[Dataset records]
-- ==== Sys2Proof/Machine/Truncation.lean ====
section
/-! DEFINITION. Stage 3, the dynamic truncation unit (43_truncation.md). -/

namespace Sys2Proof.Machine

/-- `dt_offset(d)` (R102): the low nibble of the last byte. -/
def dtOffset (d : Vector Byte 20) : BitVec 4 := d[19].setWidth 4

/-- Byte `k` of the 4-byte window (20_memory.md R50, 43_truncation.md R104): the index `offset + k` never leaves the digest,
so it is neither reduced, clamped nor checked. -/
def windowByte (d : Vector Byte 20) (k : Fin 4) : Byte :=
  d[(dtOffset d).toNat + k.val]'(by have := (dtOffset d).isLt; have := k.isLt; omega)

/-- `dt_code31(d)` (R103): the window composed big-endian in 32 bits, its first byte masked with 0x7F. -/
def dtCode31 (d : Vector Byte 20) : Word32 :=
  ((windowByte d 0 &&& 0x7F).setWidth 32 <<< 24) ||| ((windowByte d 1).setWidth 32 <<< 16)
    ||| ((windowByte d 2).setWidth 32 <<< 8) ||| (windowByte d 3).setWidth 32

/-- The register writes of stage 3 (R105). -/
def stage3 (s : State) : State := { s with offset := (dtOffset s.digest).setWidth 8, code31 := dtCode31 s.digest }

end Sys2Proof.Machine
end

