-- ==== Sys2Proof/Machine/Step.lean ====
section
/-! DEFINITION. One step of the machine: the next host event (70_reset_and_hazards.md R163: "in order, each as one step"). -/

namespace Sys2Proof.Machine

/-- One step (R163): the oldest pending host event, whole. -/
def step (s : State) : Host.Outcome State Fault Refusal := takeEvent s

/-- The state whose next step runs the command given as a table word: the core fetches nothing (10_state.md R16), the host
issues commands, so the command becomes the host's next event (log entry 1). -/
def State.withFetchWord (s : State) (nbits w : Nat) : State := placeCommand nbits w s

end Sys2Proof.Machine
end

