-- ==== Sys2Proof/Safety.lean ====
section
/-! DEFINITION. What the claims speak of: the states a fault and a good command leave, the invariant of every reachable
state, what may be seen of the key, and good runs. -/

namespace Sys2Proof.Machine

/-- The state fault entry leaves (60_exceptions.md R140), field by field. -/
def faulted (e : Err) (s : State) : State :=
  { s with
    err := e, vSign := false, vCode := false, counter := 0, offset := 0, code31 := 0, codeVal := 0, codeLen := 0
    msg := Vector.replicate 8 0, digest := Vector.replicate 20 0, codeStr := Vector.replicate 19 0
    hmac := .zero, clockLatch := noSample }

/-- The counter of the operands a state holds (40_counter_encoder.md R72), as a quotient of 64-bit numbers. -/
def counterNow (s : State) : Word64 := s.time / s.timestep

/-- The digest of the operands a state holds (42_hmac_sign.md R98). -/
def digestNow (s : State) : Vector Byte 20 := hmacSha1 (secret s) (beBytes 8 (counterNow s).toNat).toList

/-- The state a good SIGN leaves (42_hmac_sign.md R98), field by field. -/
def signedState (s : State) : State :=
  { s with
    vSign := true, vCode := false
    counter := counterNow s
    msg := beBytes 8 (counterNow s).toNat
    digest := digestNow s
    offset := 0, code31 := 0, codeVal := 0, codeLen := 0, codeStr := Vector.replicate 19 0
    hmac := .zero, clockLatch := noSample }

/-- CODEVAL for the operands a state holds (45_commands.md R120), as a number. -/
def codeNow (s : State) : Nat := (dtCode31 (digestNow s)).toNat % 10 ^ s.digits.toNat

/-- The state a good GENAT leaves (45_commands.md R120), field by field. -/
def generatedState (s : State) : State :=
  { s with
    vSign := true, vCode := true
    counter := counterNow s
    msg := beBytes 8 (counterNow s).toNat
    digest := digestNow s
    offset := (digestNow s)[19] &&& 0x0F
    code31 := dtCode31 (digestNow s)
    codeVal := BitVec.ofNat 64 (codeNow s)
    codeLen := s.digits
    codeStr := Vector.ofFn fun i =>
      if i.val < s.digits.toNat then BitVec.ofNat 8 (0x30 + codeNow s / 10 ^ (s.digits.toNat - 1 - i.val) % 10) else 0x00
    hmac := .zero, clockLatch := noSample }

/-- One clock sample taken from the port (60_exceptions.md R145); nothing of the core is written. -/
def sampled (s : State) : State :=
  { s with env := { s.env with clockSamples := s.env.clockSamples.tail, clockDraws := s.env.clockDraws + 1 } }

/-- Every register of the sign group is zero. -/
def noSignResults (s : State) : Prop := s.counter = 0 ∧ s.msg = Vector.replicate 8 0 ∧ s.digest = Vector.replicate 20 0

/-- Every register of the code group is zero. -/
def noCodeResults (s : State) : Prop :=
  s.offset = 0 ∧ s.code31 = 0 ∧ s.codeVal = 0 ∧ s.codeLen = 0 ∧ s.codeStr = Vector.replicate 19 0

/-- The sign group holds results of some accepted operands (10_state.md R25). -/
def signResultsHold (s : State) : Prop :=
  ∃ ops : SignerOperands, ops.key.length ≤ Config.keyMax ∧ s.counter = counterOf ops.time ops.timestep ops.timestep_ne ∧
    s.msg = be8 s.counter ∧ s.digest = hmacSha1 ops.key s.msg.toList

/-- The code group holds what DIGEST and CODELEN give (10_state.md R25). -/
def codeResultsHold (s : State) : Prop :=
  ∃ range : 1 ≤ s.codeLen.toNat ∧ s.codeLen.toNat ≤ 19,
    s.offset = (dtOffset s.digest).setWidth 8 ∧ s.code31 = dtCode31 s.digest ∧
    s.codeVal = reduceCode s.code31 s.codeLen.toNat range ∧ s.codeStr = codeString s.codeVal s.codeLen.toNat

/-- The invariant of every reachable state. -/
structure CoreInv (s : State) : Prop where
  /-- `V_CODE = 1` implies `V_SIGN = 1` (10_state.md R23). -/
  code_sign : s.vCode = true → s.vSign = true
  /-- `ERR != 0` implies both flags 0 (R23). -/
  fault_flags : s.err ≠ .noFault → s.vSign = false ∧ s.vCode = false
  /-- V_SIGN says whether the sign group holds results or zeros (R25). -/
  sign_results : if s.vSign then signResultsHold s else noSignResults s
  /-- V_CODE says whether the code group holds results or zeros (R25). -/
  code_results : if s.vCode then codeResultsHold s else noCodeResults s
  /-- Key memory is in its canonical form. -/
  key_wf : Memory.wf s.key
  /-- No key byte is stored outside space K (20_memory.md R41). -/
  key_bound : ∀ c ∈ s.key, c.1 < Config.keyMax
  /-- Hidden state is zero between transactions (45_commands.md R118). -/
  hidden : s.hmac = .zero ∧ s.clockLatch = noSample

/-- The locations whose value may depend on the key bytes (10_state.md R31). -/
def Loc.keyDependent : Loc → Bool
  | .digest _ | .offset | .code31 | .codeVal | .codeStr _ => true
  | .cmd | .status | .keyLen | .digits | .timestep | .time | .counter | .codeLen | .msg _ => false

/-- A read of one of those locations. -/
def readsKeyResult : HostEvent → Bool
  | .rd n => (locate n).any Loc.keyDependent
  | .wr _ _ | .wrk _ _ | .rdk _ | .cmd _ | .rst => false

/-- A state with everything that may depend on the key bytes blanked (10_state.md R31). -/
def withoutKey (s : State) : State :=
  { s with
    key := [], digest := Vector.replicate 20 0, offset := 0, code31 := 0, codeVal := 0
    codeStr := Vector.replicate 19 0 }

/-- Two outcomes are alike in everything but what may depend on the key bytes. -/
def sameButForKey : Host.Outcome State Fault Refusal → Host.Outcome State Fault Refusal → Prop
  | .next s, .next t => withoutKey s = withoutKey t
  | .fault r, .fault q => r = q
  | .refused r, .refused q => r = q
  | _, _ => False

/-- The result registers and STATUS of two states agree (45_commands.md R123). -/
def sameResults (s t : State) : Prop :=
  s.err = t.err ∧ s.vSign = t.vSign ∧ s.vCode = t.vCode ∧ s.counter = t.counter ∧ s.offset = t.offset ∧
    s.code31 = t.code31 ∧ s.codeVal = t.codeVal ∧ s.codeLen = t.codeLen ∧ s.msg = t.msg ∧ s.digest = t.digest ∧
    s.codeStr = t.codeStr

/-- A host program run to its end from a start state (70_reset_and_hazards.md R163). -/
def runEvents (evs : List HostEvent) (s : State) : Host.Outcome State Fault Refusal :=
  core.run evs.length (withPending evs s)

/-- A run is good for a claim about results (R163): no refused transaction, and `ERR = 0` at its end. -/
def goodRun (evs : List HostEvent) (s : State) : Prop :=
  (∀ ev ∈ evs, ev.wellFormed Config.keyMax = true) ∧ ∃ t, runEvents evs s = .next t ∧ t.err = .noFault

end Sys2Proof.Machine
end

◆ Work instruction ◆
When you answer, output each line of the data exactly as given, from its first line up to and including the one with "err := e, vSign".

◆ Task solution ◆
-- ==== Sys2Proof/Machine/Truncation.lean ====
section
/-! DEFINITION. Stage 3, the dynamic truncation unit (43_truncation.md). -/

namespace Sys2Proof.Machine

/-- `dt_offset(d)` (R102): the low nibble of the last byte. -/
def dtOffset (d : Vector Byte 20) : BitVec 4 := d[19].setWidth 4

/-- Byte `k` of the 4-byte window (20_memory.md R50, 43_truncation.md R104): the index `offset + k` never leaves the digest,
so it is neither reduced, clamped nor checked. -/
def windowByte (d : Vector Byte 20) (k : Fin 4) : Byte :=
  d[(dtOffset d).toNat + k.val]'(by have := (dtOffset d).isLt; have := k.isLt; omega)

/-- `dt_code31(d)` (R103): the window composed big-endian in 32 bits, its first byte masked with 0x7F. -/
def dtCode31 (d : Vector Byte 20) : Word32 :=
  ((windowByte d 0 &&& 0x7F).setWidth 32 <<< 24) ||| ((windowByte d 1).setWidth 32 <<< 16)
    ||| ((windowByte d 2).setWidth 32 <<< 8) ||| (windowByte d 3).setWidth 32

/-- The register writes of stage 3 (R105). -/
def stage3 (s : State) : State := { s with offset := (dtOffset s.digest).setWidth 8, code31 := dtCode31 s.digest }

end Sys2Proof.Machine
end

-- ==== Sys2Proof/Machine/Step.lean ====
section
/-! DEFINITION. One step of the machine: the next host event (70_reset_and_hazards.md R163: "in order, each as one step"). -/

namespace Sys2Proof.Machine

/-- One step (R163): the oldest pending host event, whole. -/
def step (s : State) : Host.Outcome State Fault Refusal := takeEvent s

/-- The state whose next step runs the command given as a table word: the core fetches nothing (10_state.md R16), the host
issues commands, so the command becomes the host's next event (log entry 1). -/
def State.withFetchWord (s : State) (nbits w : Nat) : State := placeCommand nbits w s

end Sys2Proof.Machine
end

-- ==== Sys2Proof/Safety.lean ====
section
/-! DEFINITION. What the claims speak of: the states a fault and a good command leave, the invariant of every reachable
state, what may be seen of the key, and good runs. -/

namespace Sys2Proof.Machine

/-- The state fault entry leaves (60_exceptions.md R140), field by field. -/
def faulted (e : Err) (s : State) : State :=
  { s with
    err := e, vSign := false, vCode := false, counter := 0, offset := 0, code31 := 0, codeVal := 0, codeLen := 0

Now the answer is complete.